I increased my review score. Please add the discussion regarding those models to the paper.

Thank you for your thoughtful review and insightful comments. We hereby address your concerns below:

• W1: better readablity of the the sizes of matrices.

  Thanks for the suggestion, we will add in the revised manuscript. The size is as follows: W ∈ ℝn×d; h ∈ ℝd; G ∈ ℝn.

• W2: grammatical errors

  The sentence "layer replaced the traditional FFN layer can be..." has been revised to: "The layer replacing the traditional FFN layer can be...".

• W3: missing connection in the main text

  Sorry for the inconvenience, we will add in the revised manuscript.

• W4: grammatical errors

  Yes, the parameters alpha,beta ,k are fixed. We will correct the representations in the revised manuscript.

• Q1: The configuration of alpha, beta ,k We selected the optimal k based on the Silhouette Coefficient which evaluates the quality of clustering results. The hyperparameters α and β were tuned on a validation set: we tried several values (α, β ∈ {0.1, 0.01, 0.001}) and chose the combination that achieved the best performance on the validation set.

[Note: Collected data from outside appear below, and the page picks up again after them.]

-- ==== Sys2Proof/Machine/HostOps.lean ====
section
/-!
DEFINITION. The host's operations between cycles (10_state R40): `reset`, `load`, `set_key`, and the reads of the
framebuffer, the timers and FAULT.  None of them is part of a step (20_memory R72).
-/

namespace Sys2Proof.Machine

/-- `reset()`: every element of the spec's state to its reset value (70_reset_and_hazards R281).  The model's draw counter
goes on, so that the draws after a reset are fresh (log 3). -/
def hostReset (s : State) : State := { State.reset with draws := s.draws }

/-- Copy bytes into memory from an address on, each address wrapping (20_memory R67). -/
def loadBytes (s : State) (a : Nat) (bytes : List Byte) : State :=
  match bytes with
  | [] => s
  | b :: bytes => loadBytes (memWrite s a b) (a + 1) bytes

/-- `load(base, bytes)`: any length, in any state, faulted or not (20_memory R67, D27). -/
def hostLoad (s : State) (base : Word) (bytes : List Byte) : State := loadBytes s base.toNat bytes

/-- `set_key(k, down)` (10_state R33, R40). -/
def hostSetKey (s : State) (k : Fin 16) (down : Bool) : State := { s with key := s.key.set k.val down }

/-- The host's read of one pixel of the grid (10_state R41). -/
def hostPixel (s : State) (x : Fin 64) (y : Fin 32) : Bool := pixel s x.val y.val

/-- The host's read of the two timers, DT and ST (10_state R41). -/
def hostTimers (s : State) : Byte × Byte := (s.dt, s.st)

/-- The host's read of the fatal-fault status (10_state R36, R40). -/
def hostFault (s : State) : Option Fault := s.fault

end Sys2Proof.Machine
end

• Q2 & L1: application to other PEFT methods

  Thank you for raising this important point. While our current implementation of HiMoLE (Hierarchical Mixture of LoRA Experts) is tailored to the LoRA family, this design choice stems from the inherent compatibility between Mixture-of-Experts (MoE) architectures and LoRA’s low-rank adaptation mechanism. As shown in recent work ( [1]), most existing MoE-based parameter-efficient fine-tuning (MoPE) frameworks, including ours, leverage LoRA due to its modularity and ease of integration with sparse expert routing. The hierarchical routing mechanism in HiMoLE relies on dynamically combining task-specific LoRA adapters. Direct extension to methods like BitFit or (IA)³ would require re-engineering their parameter update rules to align with MoE’s sparse activation paradigm, which is non-trivial. For instance, BitFit updates only bias terms, while (IA)³ introduces learned scaling vectors—neither naturally supports the "expert" abstraction central to MoE. Despite this limitation, our work diagnoses a critical, underexplored issue: the out-of-distribution (OOD) generalization vulnerability of existing LoRA and MoE-LoRA methods under distribution shift. We propose a novel hierarchical MoPE framework to mitigate gradient conflicts via structural sparsity, advancing the theoretical understanding of MoE’s role in LoRA robustness .We appreciate the reviewer’s insight and agree that broader compatibility with PEFT methods is an exciting direction. Our work prioritizes rigor in addressing LoRA’s OOD limitations while laying a foundation for future MoPE frameworks.

References:

[1]A Survey on Mixture of Experts in Large Language Models

Thank you for addressing my comments.